In torch::autograd this is

    auto div_grad_f_x_v =  torch::autograd::grad(
        {grad_f_x}, {x}, {torch::ones(3)}, true, true
    std::cout << "div(grad(f)) = (J_{grad_f} . [1 1 1]) . [1 1 1] = " 
        << div_grad_f_x_v[0].sum() << endl;

Important: using $\mathbf{v} = [1 \ 1 \ 1]^T$ like this only works in this specific example because $J_\mathbf{g}$ is diagonal!

In other words, {torch::ones(3)} can be used in the above code snippet for $\mathbf{v}$ in $J_\mathbf{g} \cdot \mathbf{v}$ only if $J_\mathbf{g}$ is diagonal, otherwise we will pick up other partial derivatives from the Jacobian.

A general solution that only picks up the diagonal elements of $J_\mathbf{g}$ requires the identity matrix

$$ \nabla \cdot \mathbf{g} = (J_\mathbf{g} \cdot I) \cdot [1 \ 1 \ 1] = \left(2\begin{bmatrix} 1 & 0 & 0 \\\
0 & 1 & 0 \\\
0 & 0 & 1 \end{bmatrix} \cdot \begin{bmatrix} 1 & 0 & 0 \\\
0 & 1 & 0 \\\
0 & 0 & 1 \end{bmatrix} \right) \cdot \begin{bmatrix} 1 & 1 & 1 \end{bmatrix} = 6. $$

In torch::autograd

    auto diag_grad2_f_x = torch::autograd::grad(
        {grad_f_x}, {x}, {torch::eye(3)}
    auto div_grad_f_x = diag_grad2_f_x[0].sum();
    std::cout << "div(grad(f)) = (J_{grad_f} . I) . [1 1 1] = " 
        << div_grad_f_x << std::endl;

Example: vector-valued function of a vector variable

Say we have a tensor of input values $\mathbf{x} \in \mathbb{R}^n$, and we evaluate a function $g$ at each $x_i$, such that $y_i = g(x_i)$ and $\mathbf{y} \in \mathbb{R}^n$, then we have a vector-valued function of a vector variable, namely $f : \mathbb{R}^n \to \mathbb{R}^n$, and $g$ is applied to each $x_i$ . How to compute tensors (sequences) of individual derivatives $y_i', y_i'', \dots$ with torch::autograd?
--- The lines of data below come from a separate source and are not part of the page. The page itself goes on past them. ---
-- ==== Sys2Proof/Certificates/Slice0/Obligations.lean ====
section
/-! DEFINITION. The statements for the provers, from the numbered rules of spec/. Each docstring names the rule or section. -/

open Sys2Proof Sys2Proof.Machine

/-! ## Registers, operands, memory -/

/-- R22: a register write replaces all 64 bits of that register and nothing else; a read after it gives the value written. -/
def Obligations.RegisterWriteThenRead : Prop :=
  ∀ (s : State) (r q : RegId) (v : Word),
    (s.setReg r v).reg r = v ∧ (q ≠ r → (s.setReg r v).reg q = s.reg q) ∧
      s.setReg r v = { s with regs := (s.setReg r v).regs }

/-- R23: `resolve_register(i) = Ri`, injective, and every 3-bit pattern is valid; beyond 7 the contract's `InvalidOperand`. -/
def Obligations.RegisterFieldsResolveInjectively : Prop :=
  (resolveRegister 0 = .ok .r0 ∧ resolveRegister 1 = .ok .r1 ∧ resolveRegister 2 = .ok .r2 ∧ resolveRegister 3 = .ok .r3 ∧
    resolveRegister 4 = .ok .r4 ∧ resolveRegister 5 = .ok .r5 ∧ resolveRegister 6 = .ok .r6 ∧ resolveRegister 7 = .ok .r7) ∧
  (∀ m n r, resolveRegister m = .ok r → resolveRegister n = .ok r → m = n) ∧
  (∀ b : BitVec 3, ∃ r, resolveRegister b.toNat = .ok r) ∧
  (∀ n, 7 < n → resolveRegister n = .error .invalidOperand)

/-- R44: an access of n bytes fails exactly when `addr + n > MEM_SIZE` on unbounded integers, so one whose last byte would
pass 2^64 - 1 always fails. Base 0 and no wrap are the spec's decisions D2 and D3. -/
def Obligations.AccessFailsExactlyOutOfBounds : Prop :=
  ∀ (s : State) (addr v : Word) (n : Nat), n ∈ [1, 2, 4, 8] → s.cfg.wf = true →
    ((memRead s addr n = .error (.error .outOfBounds)) ↔ s.cfg.memSize < addr.toNat + n) ∧
    ((∃ w, memRead s addr n = .ok w) ↔ addr.toNat + n ≤ s.cfg.memSize) ∧
    ((memWrite s addr n v = .error (.error .outOfBounds)) ↔ s.cfg.memSize < addr.toNat + n) ∧
    ((∃ t, memWrite s addr n v = .ok t) ↔ addr.toNat + n ≤ s.cfg.memSize) ∧
    (2 ^ 64 < addr.toNat + n →
      memRead s addr n = .error (.error .outOfBounds) ∧ memWrite s addr n v = .error (.error .outOfBounds))

/-- R42: `MemRead` fails out of bounds; else byte k of its 8n-bit value is the byte at addr + k. -/
def Obligations.ReadIsLittleEndian : Prop :=
  ∀ (s : State) (addr : Word) (n : Nat), n ∈ [1, 2, 4, 8] →
    (s.cfg.memSize < addr.toNat + n → memRead s addr n = .error (.error .outOfBounds)) ∧
    (addr.toNat + n ≤ s.cfg.memSize →
      ∃ v, memRead s addr n = .ok v ∧ v.toNat < 2 ^ (8 * n) ∧
        ∀ k, k < n → v.extractLsb' (8 * k) 8 = Memory.read s.mem (addr.toNat + k))
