-- ==== Sys2Proof/Tests/Slice0.lean ====
section
/-! SUPPORT. The model's own tests. Expected values are the spec's: words written out from 30_encoding.md's field tables, steps
from 95_test_vectors.md (the vector's name and rule before each). Then a witness for each statement that has hypotheses. -/

open Sys2Proof Sys2Proof.Machine

namespace Sys2Proof.Tests

/-! ## Helpers -/

/-- Bytes at an address, as cells. -/
def cellsAt : Nat → List Byte → List Host.Cell
  | _, [] => []
  | a, b :: bs => (a, b) :: cellsAt (a + 1) bs

/-- A launch with some registers set (the others 0), an instruction at `pc` and data in memory. -/
def start (c : Config) (regs : List (RegId × Word)) (pc : Word) (code : List Byte) (data : List (Nat × List Byte)) : State :=
  regs.foldl (fun s p => s.setReg p.1 p.2)
    (State.launch c State.reset.regs (cellsAt pc.toNat code ++ data.flatMap fun d => cellsAt d.1 d.2) pc)

/-- What one step leaves, seen through `f`. -/
def after {α : Type} (s : State) (f : State → α) : Option α :=
  match step s with
  | .next t => some (f t)
  | _ => none

/-- The default parameters with the unlisted opcodes as NOP. -/
def nopPolicy : Config := { Config.default with unlistedPolicy := .nop }

/-! ## Well-formedness: an ill-formed term for each check -/

theorem test_wf_accepts : (Instr.add ⟨0x0C, true, false, .r1, false, .r0, false, 0xFFFF⟩).wf Config.default = true := by decide
theorem test_wf_refuses_other_raw : (Instr.add ⟨0x0D, false, false, .r1, false, .r2, false, 0⟩).wf Config.default = false := by
  decide
theorem test_wf_refuses_nop_at_assigned_raw :
    (Instr.nop ⟨0x04, false, false, .r0, false, .r0, false, 0⟩).wf Config.default = false := by decide
theorem test_wf_refuses_wide_immediate :
    (Instr.add ⟨0x0C, true, false, .r1, false, .r0, false, 0x10000⟩).wf Config.default = false := by decide
theorem test_wf_refuses_immediate_without_flag :
    (Instr.add ⟨0x0C, false, false, .r1, false, .r0, false, 1⟩).wf Config.default = false := by decide
theorem test_wf_refuses_wide_index1 :
    (Instr.movbw ⟨0x1D, .r1, true, .r2, true, true, true, 0x10000, 0⟩).wf Config.default = false := by decide
theorem test_wf_refuses_wide_index2 :
    (Instr.movbd ⟨0x21, .r1, true, .r2, true, true, true, 0, 0x100000000⟩).wf Config.default = false := by decide
theorem test_wf_refuses_index1_without_flag :
    (Instr.movqq ⟨0x28, .r1, true, .r2, true, false, true, 1, 0⟩).wf Config.default = false := by decide
theorem test_wf_refuses_index2_without_flag :
    (Instr.movqq ⟨0x28, .r1, true, .r2, true, true, false, 0, 1⟩).wf Config.default = false := by decide
theorem test_wf_refuses_unlisted_wide_immediate :
    (Instr.unlistedJmp ⟨0x01, true, false, .r0, false, .r0, false, 0x10000⟩).wf nopPolicy = false := by decide
/-- R70: an unlisted opcode is well formed under `nop` and not under `refuse`. -/
theorem test_wf_refuses_unlisted_under_refuse :
    (Instr.unlistedJmp ⟨0x01, false, false, .r0, false, .r0, false, 0⟩).wf nopPolicy = true ∧
    (Instr.unlistedJmp ⟨0x01, false, false, .r0, false, .r0, false, 0⟩).wf Config.default = false := by decide

theorem test_config_wf : Config.default.wf = true := by decide
theorem test_config_refuses_no_memory : ({ Config.default with memSize := 0 } : Config).wf = false := by decide
theorem test_config_refuses_too_much_memory : ({ Config.default with memSize := 2 ^ 64 + 1 } : Config).wf = false := by decide
theorem test_config_refuses_raw_twice :
    ({ Config.default with opcodeMap := (0x0C#6, .unlisted .jmp) :: defaultOpcodeMap } : Config).wf = false := by decide
theorem test_config_refuses_tag_twice :
    ({ Config.default with opcodeMap := (0x27#6, .generic .add) :: defaultOpcodeMap } : Config).wf = false := by decide
theorem test_config_refuses_missing_tag : ({ Config.default with opcodeMap := [] } : Config).wf = false := by decide

/-! ## The default opcode map, R68's table in its order -/

theorem test_map_1 :
    (List.range 16).map (fun k => Config.default.resolveOpcode (BitVec.ofNat 6 (0 + k))) =
      [.unlisted .break_, .unlisted .jmp, .unlisted .jmp8, .unlisted .call, .generic .ret, .unlisted .cmpeq,
       .unlisted .cmplte, .unlisted .cmpgte, .unlisted .cmpulte, .unlisted .cmpugte, .generic .not, .generic .neg,
       .generic .add, .generic .sub, .generic .mul, .generic .mulu] := by decide
theorem test_map_2 :
    (List.range 16).map (fun k => Config.default.resolveOpcode (BitVec.ofNat 6 (16 + k))) =
      [.generic .div, .generic .divu, .generic .mod, .generic .modu, .generic .and, .generic .or, .generic .xor,
       .generic .shl, .generic .shr, .unlisted .ashr, .unlisted .extndb, .unlisted .extndw, .unlisted .extndd, .mov .bw,
       .mov .ww, .mov .dw] := by decide
theorem test_map_3 :
    (List.range 16).map (fun k => Config.default.resolveOpcode (BitVec.ofNat 6 (32 + k))) =
      [.mov .qw, .mov .bd, .mov .wd, .mov .dd, .mov .qd, .unlisted .movsnw, .unlisted .movsnd, .generic .nop, .mov .qq,
       .unlisted .loadsp, .unlisted .storesp, .generic .push, .unlisted .pop, .unlisted .cmpieq, .unlisted .cmpilte,
       .unlisted .cmpigte] := by decide
theorem test_map_4 :
    (List.range 16).map (fun k => Config.default.resolveOpcode (BitVec.ofNat 6 (48 + k))) =
      [.unlisted .cmpiulte, .unlisted .cmpiugte, .unlisted .movnw, .unlisted .movnd, .generic .nop, .unlisted .pushn,
       .unlisted .popn, .unlisted .movi, .unlisted .movin, .unlisted .movrel, .generic .nop, .generic .nop,
       .generic .nop, .generic .nop, .generic .nop, .generic .nop] := by decide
Let’s use $g(x_i) = \sin(x_i)$, and $\mathbf{x} = [0, 0.001, 0.002, \dots 1]$ for example.


$$\mathbf{y} = f(\mathbf{x}) = [sin(x_1) \ sin(x_2) \ \dots sin(x_n)],$$

the Jacobian

$$J_f = [\partial_{x_1} \mathbf{y} \ \partial_{x_2} \mathbf{y} \dots \partial_{x_n} \mathbf{y}] $$

is again diagonal, namely

$$ J_f = \begin{bmatrix} cos(x_1) & 0 & 0 \\\
0 & cos(x_2) & 0 \\\
\vdots & \ddots & \vdots \\\
0 & 0 & cos(x_n) \end{bmatrix}. $$

The calculation of $\mathbf{y}$ is done exactly like in the previous example, only, depending on $n$, the difference in computational time between

$$\nabla \cdot \nabla f = (J_f \cdot I) \cdot [1 \ 1 \ 1 \ \dots 1]$$


$$\nabla \cdot \nabla f = (J_f \cdot [1 \ 1 \ 1 \ \dots 1]) \cdot [1 \ 1 \ 1 \ \dots 1] $$

can be significant.

Important: when working with torch::autograd, know your Jacobian.
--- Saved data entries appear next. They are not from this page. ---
-- ==== Sys2Proof/Machine/Desc.lean ====
section
/-! DEFINITION. Descriptor registers: their fields, and the elements of a command in iteration order (R76, Table 4.7, R218). -/

namespace Sys2Proof.Machine

/-- Element size in bytes (Table 4.7). -/
def descEsize (g : Desc) : Nat := bitsOf g.toNat 128 8
/-- Source VA. -/
def descSva (g : Desc) : Nat := bitsOf g.toNat 0 64
/-- Destination VA. -/
def descDva (g : Desc) : Nat := bitsOf g.toNat 64 64
/-- Completion-object VA; 0 is none. -/
def descCva (g : Desc) : Nat := bitsOf g.toNat 144 64
/-- The count of dimension `d`. -/
def descCount (g : Desc) (d : Nat) : Nat := bitsOf g.toNat (208 + 100 * d) 20

/-- Count and signed stride of every dimension, innermost first; the source strides or the destination strides. -/
def descDims (g : Desc) (dst : Bool) : List (Nat × Int) :=
  (List.range 6).map fun d => (descCount g d, toSigned 40 (bitsOf g.toNat ((if dst then 268 else 228) + 100 * d) 40))

/-- The number of elements: a count of 0 in any dimension moves nothing (R76). -/
def descTotal (g : Desc) : Nat := (List.range 6).foldl (fun n d => n * descCount g d) 1

/-- The offsets of all elements, the first dimension fastest (R218). -/
def offsets : List (Nat × Int) → List Int
  | [] => [0]
  | (n, st) :: l => (offsets l).flatMap fun o => (List.range n).map fun (i : Nat) => o + (i : Int) * st

/-- The addresses of the elements from `base` on, modulo 2^64. -/
def elementVAs (base : Nat) (dims : List (Nat × Int)) : List Nat :=
  (offsets dims).map fun o => wrapInt 64 ((base : Int) + o)

/-- Source element addresses in iteration order. -/
def sourceVAs (g : Desc) : List Nat := elementVAs (descSva g) (descDims g false)

/-- Destination element addresses in iteration order. -/
def destVAs (g : Desc) : List Nat := elementVAs (descDva g) (descDims g true)

/-- The core SRAM location that an address names for core `p`. -/
def coreWindowLoc (p va : Nat) : Option Nat :=
  match windowOf p va with
  | some (.barrel q off) => some (coreLoc q off)
  | some (.bplane q off) => some (coreLoc q (0x80000 + off))
  | _ => none

/-- The bank of a core SRAM location (R104). -/
def bankOf (loc : Nat) : Nat := loc / 0x4000

/-- Whether a released command writes destination elements. -/
def CmdKind.writes : CmdKind → Bool
  | .cpy | .cpyt | .rack | .redx | .recv | .ckpt => true
  | .migr | .send | .drain | .pref => false

/-- Whether a command of core `p` writes a byte of one of the banks. -/
def Command.writesBank (c : Command) (p : Nat) (banks : List Nat) : Bool :=
  c.kind.writes && (destVAs c.desc).any fun va =>
    [va, va + (descEsize c.desc - 1)].any fun a =>
      match coreWindowLoc p a with
      | some loc => banks.contains (bankOf loc)
      | none => false

/-- The number that names a grafted call of a core among the operations an access waits for. -/
def graftTag (id : Nat) : Nat := 2 ^ 32 + id

/-- What an access of core `p` with MA = 1 waits for (R128): the operations it has released that write one of the banks, its own or a peer's, and its grafted calls, which are engine operations too. -/
def State.waitsFor (s : State) (p : Nat) (locs : List Nat) : List Nat :=
  let sram := locs.filter isCoreSram
  if sram.isEmpty then []
  else
    let banks := (sram.map bankOf).eraseDups
    (s.ops.filterMap fun (k, o) => if decide (o.core = p) && o.cmd.writesBank o.origin.1 banks then some k else none) ++
      (s.core p).grafts.map fun (k, _) => graftTag k

end Sys2Proof.Machine
end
The torch::autograd uses reverse-mode Automatic Differentiation to compute derivatives exactly. The calculation computes the Jacobian of the expression dotted with a vector (tensor, matrix) $\mathbf{v}$, $J\cdot \mathbf{v}$, that is defined by the user. The shape and contents of $\mathbf{v}$, and subsequent matrix-vector operations are used to compute differential operators like $\nabla$, $\nabla \cdot$ and $\nabla \times$.
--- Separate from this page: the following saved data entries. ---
/-- Whether the contributions' element counts, formats and element sizes agree, those that have come from other chips included; one that has ended does not (R229). Operations that differ are refused as formats are, since one result has one operation (DESIGN CHOICE, log 94: the rule names counts, formats and ESIZE). -/
def redxAgrees (s : State) (g : RedGroup) (es : List (Nat × Nat)) : Bool :=
  match es.mapM fun (_, k) => Store.find? s.ops k with
  | none => false
  | some os => match os with
    | [] => true
    | o :: _ =>
      (os.all fun q => decide (q.cmd.f = o.cmd.f) && decide (descTotal q.cmd.desc = descTotal o.cmd.desc) &&
        decide (descEsize q.cmd.desc = redxWidth q.cmd.f)) &&
      g.incoming.all fun c => decide (c.m ≠ g.number) || (decide (c.f = o.cmd.f) && decide (c.total = descTotal o.cmd.desc))

/-- The result over all ranks, element by element. -/
def redxElems (f : BitVec 4) (total : Nat) (xs : List (List Nat)) : List Nat :=
  (List.range total).map fun t => redxResult f (xs.map fun l => l.getD t 0)

/-- Whether the flits and packets that carry operation `k`'s data have left and the peer has them (R328). -/
def flitsTaken (s : State) (k : Nat) : Bool :=
  let mine (q : PacketSource) : Bool := match q with
    | .send j _ | .redx j _ => decide (j = k)
    | .foreign _ _ | .entry _ _ _ | .kept => false
  !(s.quarantine.any fun (_, l) => l.any fun q => mine q.source) && !(s.links.any fun (_, l) => l.unacked.any fun u => mine u.2.1)

/-- Packets have taken all elements of a rank's contribution (R331). -/
def EngineOp.contributed (o : EngineOp) : Bool := o.contrib.isSome && decide (descTotal o.cmd.desc ≤ o.sent)

/-- The elements that rank `p` contributes to the group's next reduction: a local rank's source, in a group with ranks on other chips once it has reached them, so that a link that fails before ends every rank (R329, R332); another chip's, once flits have brought all of it (R328). -/
def rankElems (s : State) (g : RedGroup) (es : List (Nat × Nat)) (p : Nat) : Option (List Nat) :=
  if remote p then (g.arrived p).bind fun c => if c.total ≤ c.elems.length then some c.elems else none
  else (es.find? fun q => decide (q.1 = p)).bind fun q => (Store.find? s.ops q.2).bind fun o =>
    if g.ranks.any remote then (if o.contributed && flitsTaken s q.2 then o.contrib else none)
    else if decide (o.stage = .running) && o.limit.isNone && !opBlocked s o then (sourceElems s o).toOption
    else none

/-- The group's next reduction is formed: every contribution is there, and every rank's operation holds the result (R229). -/
def formRedx (s : State) (h : Nat) : State :=
  match Store.find? s.redGroups h with
  | none => s
  | some g => match redxEntries g with
    | none => s
    | some es =>
      if !redxAgrees s g es || g.failed then s
      else match g.ranks.mapM (rankElems s g es), es with
        | some xs, (_, k) :: _ =>
          match Store.find? s.ops k with
          | none => s
          | some o =>
            let res := redxElems o.cmd.f (descTotal o.cmd.desc) xs
            let done := es.map (·.2)
            { s with
              ops := s.ops.map fun (j, q) => if done.contains j then (j, { q with result := some res }) else (j, q)
              redGroups := Store.put s.redGroups h (g.next es) }
        | _, _ => s

/-- Whether operation `k` belongs to the next reduction of its group, and that one is refused (R229). -/
def redxRefused (s : State) (k : Nat) (o : EngineOp) : Bool :=
  match Store.find? s.redGroups (o.cmd.b.toNat % 65536) with
  | none => false
  | some g => match redxEntries g with
    | some es => es.any (fun q => decide (q.2 = k)) && !redxAgrees s g es
    | none => false

/-- Whether operation `k` is its rank's contribution to the reduction at the head of its group. -/
def redxHead (g : RedGroup) (k : Nat) : Bool :=
  g.pending.any fun q => decide (q.2 = k) && decide (g.pending.find? (fun r => decide (r.1 = q.1)) = some q)

/-- Whether operation `k` belongs to a reduction that a failed link has ended (R329). -/
def redxLost (s : State) (k : Nat) (o : EngineOp) : Bool :=
  match Store.find? s.redGroups (o.cmd.b.toNat % 65536) with
  | none => false
  | some g => g.failed && redxHead g k

/-! ### Completion -/

/-- The channel of a SEND or RECV. -/
def channelOf (s : State) (o : EngineOp) : Channel := Store.get Channel.none s.channels (o.cmd.b.toNat % 4096)

/-- The bytes of `n` elements written to an operation's destination. -/
def writeDest (s : State) (o : EngineOp) (bs : List Byte) : Option State :=
  match destLocs s o with
  | .ok locs => some (s.writeBytes (locs.zip bs))
  | .error _ => none

/-- The bytes that a matched RECV receives: its SEND's source, once the SEND waits for nothing; from another chip what flits have brought (R230, R328). -/
def recvBytes (s : State) (o : EngineOp) : Except EngErr (List Byte) :=
  let n := descTotal o.cmd.desc * descEsize o.cmd.desc
  if remote (channelOf s o).sender then
    if n ≤ (channelOf s o).inbox.length then .ok ((channelOf s o).inbox.take n) else .error (.code 0)
  else match o.mate.bind fun m => Store.find? s.ops m with
    | some m => if opBlocked s m || m.limit.isSome then .error (.code 0) else sourceBytes s m
    | none => .error (.code 0)

/-- The effect of an operation that completes; nothing while its conditions of Table 9.7 do not hold. -/
def completedState (s : State) (k : Nat) (o : EngineOp) : Option State :=
  match o.cmd.kind with
  | .cpy | .cpyt | .rack | .ckpt => if (firstError (copyElems s o)).isNone then some (performCopy s o) else none
  | .migr =>
    let done (l : Leaf) : Bool := !deviceFailed s l.pa && (o.arrived.contains l.va || (decide (tierOf l.pa = bit (o.cmd.f.getLsbD 0)) && !l.mig))
    if (migrLeaves s o.ctx o.cmd).all done && !s.moves.any (fun m => decide (m.op = k)) then some s else none
  | .redx =>
    let s := if o.result.isNone then formRedx s (o.cmd.b.toNat % 65536) else s
    match (Store.find? s.ops k).bind (·.result) with
    | some xs => writeDest s o (xs.flatMap fun x => toBytes (descEsize o.cmd.desc) x)
    | none => none
  | .send =>
    if remote (channelOf s o).receiver then
      if decide (descTotal o.cmd.desc * descEsize o.cmd.desc ≤ o.sent) && flitsTaken s k then some s else none
    else if o.result.isSome then some s else none
  | .recv => match recvBytes s o with
    | .error _ => none
    | .ok bs => (writeDest s o bs).map fun t =>
        { t with
          channels := if remote (channelOf s o).sender then
              Store.put t.channels (o.cmd.b.toNat % 4096) { channelOf t o with inbox := (channelOf t o).inbox.drop bs.length } else t.channels
          ops := t.ops.map fun (j, q) => if o.mate = some j then (j, { q with result := some [] }) else (j, q) }
  | .drain => if drainDone s k o then some s else none
  | .pref => some s

/-- The link that carries a channel's data to another chip (log 18). -/
def channelLink (ch : Nat) : Nat := ch % 24

/-- Whether an endpoint's quarantine holds 64 packets: further ones wait at their engine (R313). -/
def quarantineFull (s : State) (e : Nat) : Bool := decide (64 ≤ (Store.get [] s.quarantine e).length)

/-- The bytes that a packet of a SEND takes: what one flit carries (DESIGN CHOICE, log 95: R245 shows several packets of a SEND and gives no size). -/
def packetBytes : Nat := 256

/-- A SEND to another chip reads the next of its bytes into egress quarantine (R230, R313); a source that cannot be read makes no packet. -/
def sendPacket (ch k : Nat) (s : State) : State :=
  match Store.find? s.ops k with
  | none => s
  | some o => match sourceBytes s o with
    | .error _ => s
    | .ok bs =>
      if quarantineFull s (channelLink ch) then s
      else
        let part := (bs.drop o.sent).take packetBytes
        let regions := ((((sourceLocs s o).drop o.sent).take packetBytes).map (regionOf (dieOf o.origin.1))).eraseDups
        putPacket (channelLink ch) ⟨.send k o.sent, s.cyc.toNat, regions, false, part⟩
          { s with ops := s.ops.map fun (j, r) => if j = k then (j, { r with sent := o.sent + part.length }) else (j, r) }

/-- The link that carries a group's contributions to other chips (log 18). -/
def groupLink (h : Nat) : Nat := h % 24

/-- The bytes of a packet of a contribution of `total` elements: group, reduction number, rank, F, element count, then the packet's elements (R331; the layout is the model's, log 18). -/
def contributionBytes (h m rank : Nat) (o : EngineOp) (total : Nat) (xs : List Nat) : List Byte :=
  toBytes 2 h ++ toBytes 8 m ++ toBytes 2 rank ++ toBytes 1 o.cmd.f.toNat ++ toBytes 4 total ++
    xs.flatMap fun x => toBytes (redxWidth o.cmd.f) x

/-- The elements of a contribution that one packet takes: with the bytes before them they fill one flit at most (DESIGN CHOICE, log 95: R331 gives no size). -/
def packetElems (f : BitVec 4) : Nat := (packetBytes - 17) / redxWidth f

/-- The next elements of a rank's contribution to a reduction with ranks on other chips are read into egress quarantine when the reduction is at the head of its group (R229, R313, R331). -/
def contribute (k : Nat) (o : EngineOp) (s : State) : State :=
  let h := o.cmd.b.toNat % 65536
  match Store.find? s.redGroups h with
  | none => s
  | some g => match sourceElems s o with
    | .error _ => s
    | .ok xs =>
      if quarantineFull s (groupLink h) || !redxHead g k || g.failed then s
      else
        let rank := g.ranks.findIdx fun p => decide (p = o.origin.1)
        let part := (xs.drop o.sent).take (packetElems o.cmd.f)
        let size := o.cmd.sourceSize
        let locs := ((sourceLocs s o).drop (size * o.sent)).take (size * part.length)
        putPacket (groupLink h) ⟨.redx k o.sent, s.cyc.toNat, (locs.map (regionOf (dieOf o.origin.1))).eraseDups, false,
            contributionBytes h g.number rank o xs.length part⟩
          { s with ops := s.ops.map fun (j, r) =>
              if j = k then (j, { r with sent := o.sent + part.length, contrib := some (o.contrib.getD [] ++ part) }) else (j, r) }

/-- Whether an operation has data to hand to its link before it can complete (R230, R313, R331). -/
def handsOver (s : State) (o : EngineOp) : Bool :=
  match o.cmd.kind with
  | .send => remote (channelOf s o).receiver && decide (o.sent < descTotal o.cmd.desc * descEsize o.cmd.desc)
  | .redx => match Store.find? s.redGroups (o.cmd.b.toNat % 65536) with
    | some g => g.ranks.any remote && !o.contributed && o.result.isNone
    | none => false
  | _ => false

/-- The next of an operation's data goes towards its link. -/
def handOver (k : Nat) (o : EngineOp) (s : State) : State :=
  if o.cmd.kind = .send then sendPacket (o.cmd.b.toNat % 4096) k s else contribute k o s

/-- Operation `k` ends in fault `code`: a copy leaves what R222 and R148 allow; the other end of a transfer ends with it. -/
def failOp (k code row : Nat) (s : State) : State :=
  match Store.find? s.ops k with
  | none => s
  | some o =>
    let copies := match o.cmd.kind with
      | .cpy | .cpyt | .rack | .ckpt => true
      | _ => false
    let s := if copies then performPartial s o row else s
    let s := if o.cmd.kind = .migr then dropMoves s k else s
    let s := faultOp s k code (if o.cmd.kind = .cpyt then some row else none)
    match o.mate with
    | some m => faultOp s m code none
    | none => s

/-- Operation `k` completes (R221): its writes take place, its translations stay in the buffers, it arrives on its object and sets its flag. A CPYT that its release has found faulting faults once the rows before that are written (R148, R222); an operation whose translation fault has been declined faults as soon as it waits for nothing (R302). -/
def completeOp (k : Nat) (s : State) : State :=
  match Store.find? s.ops k with
  | none => s
  | some o =>
    if decide (o.stage ≠ .running) || opBlocked s o then s
    else match o.declined with
      | some (row, code) => checkGates (failOp k code row s)
      | none =>
        if handsOver s o then handOver k o s
        else match completedState s k o with
          | none => s
          | some t =>
            let t := cacheVAs t o (o.touched.map (·.1))
            checkGates (match o.limit with
              | some (row, code) => faultOp t k code (some row)
              | none => finishOp t k)

/-- ENGINE_COMPLETION. -/
def execEngineCompletion (op : Nat) (s : State) : Outcome State Fault Refusal := .next (completeOp op s)

/-- The fault code of what could not be read or located, where system software is not asked first. -/
def faultFound {α : Type} (e : Except EngErr α) : Option (Nat × Nat) :=
  match e with
  | .error (.code n) => if n = 0 then none else some (n, 0)
  | _ => none

/-- The fault that an operation meets during its work, the first in its order, with the row of a CPYT (R148, R222, R229, R310, R325). -/
def opError (s : State) (k : Nat) (o : EngineOp) : Option (Nat × Nat) :=
  match o.cmd.kind with
  | .cpy | .cpyt | .rack | .ckpt => match firstError (copyElems s o) with
    | some (r, .code n) => some (n, r)
    | _ => none
  | .redx =>
    if redxLost s k o then some (7, 0)
    else if redxRefused s k o then some (5, 0)
    else (if o.result.isNone && !o.contributed then faultFound (sourceBytes s o) else none).or (faultFound (destLocs s o))
  | .send => faultFound (sourceBytes s o)
  | .recv => (faultFound (recvBytes s o)).or (faultFound (destLocs s o))
  | .migr =>
    let gone (pa : Nat) : Bool := deviceFailed s pa
    if (migrLeaves s o.ctx o.cmd).any (fun l => gone l.pa || gone (l.pa + (l.size - 1))) then some (8, 0)
    else if migrLost s o.ctx o.cmd then some (4, 0) else none
  | .drain | .pref => none

/-- ENGINE_FAULT: an operation meets a fault of the code given (R222). -/
def engineFaultStep (k : Nat) (code : BitVec 7) (s : State) : State :=
  match Store.find? s.ops k with
  | none => s
  | some o =>
    if decide (o.stage ≠ .running) || opBlocked s o then s
    else match opError s k o with
      | some (n, row) => if n = code.toNat then checkGates (failOp k n row s) else s
      | none => s

def execEngineFault (op : Nat) (code : BitVec 7) (s : State) : Outcome State Fault Refusal := .next (engineFaultStep op code s)

/-- The size in bytes that a SEND or RECV names. -/
def EngineOp.bytes (o : EngineOp) : Nat := descTotal o.cmd.desc * descEsize o.cmd.desc

/-- Operation `k` runs with the given match. -/
def startOp (k : Nat) (m : Option Nat) (s : State) : State :=
  { s with ops := s.ops.map fun (j, q) => if j = k then (j, { q with stage := .running, mate := m }) else (j, q) }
The code is available on GitLab.


(1) Griewank, A., & Walther, A. (2008). Evaluating derivatives: principles and techniques of algorithmic differentiation. Society for Industrial and Applied Mathematics.

(2) Paszke, A., Gross, S., Massa, F., Lerer, A., Bradbury, J., Chanan, G., … Chintala, S. (2019). PyTorch: An imperative style, high-performance deep learning library. Advances in Neural Information Processing Systems, 32(NeurIPS).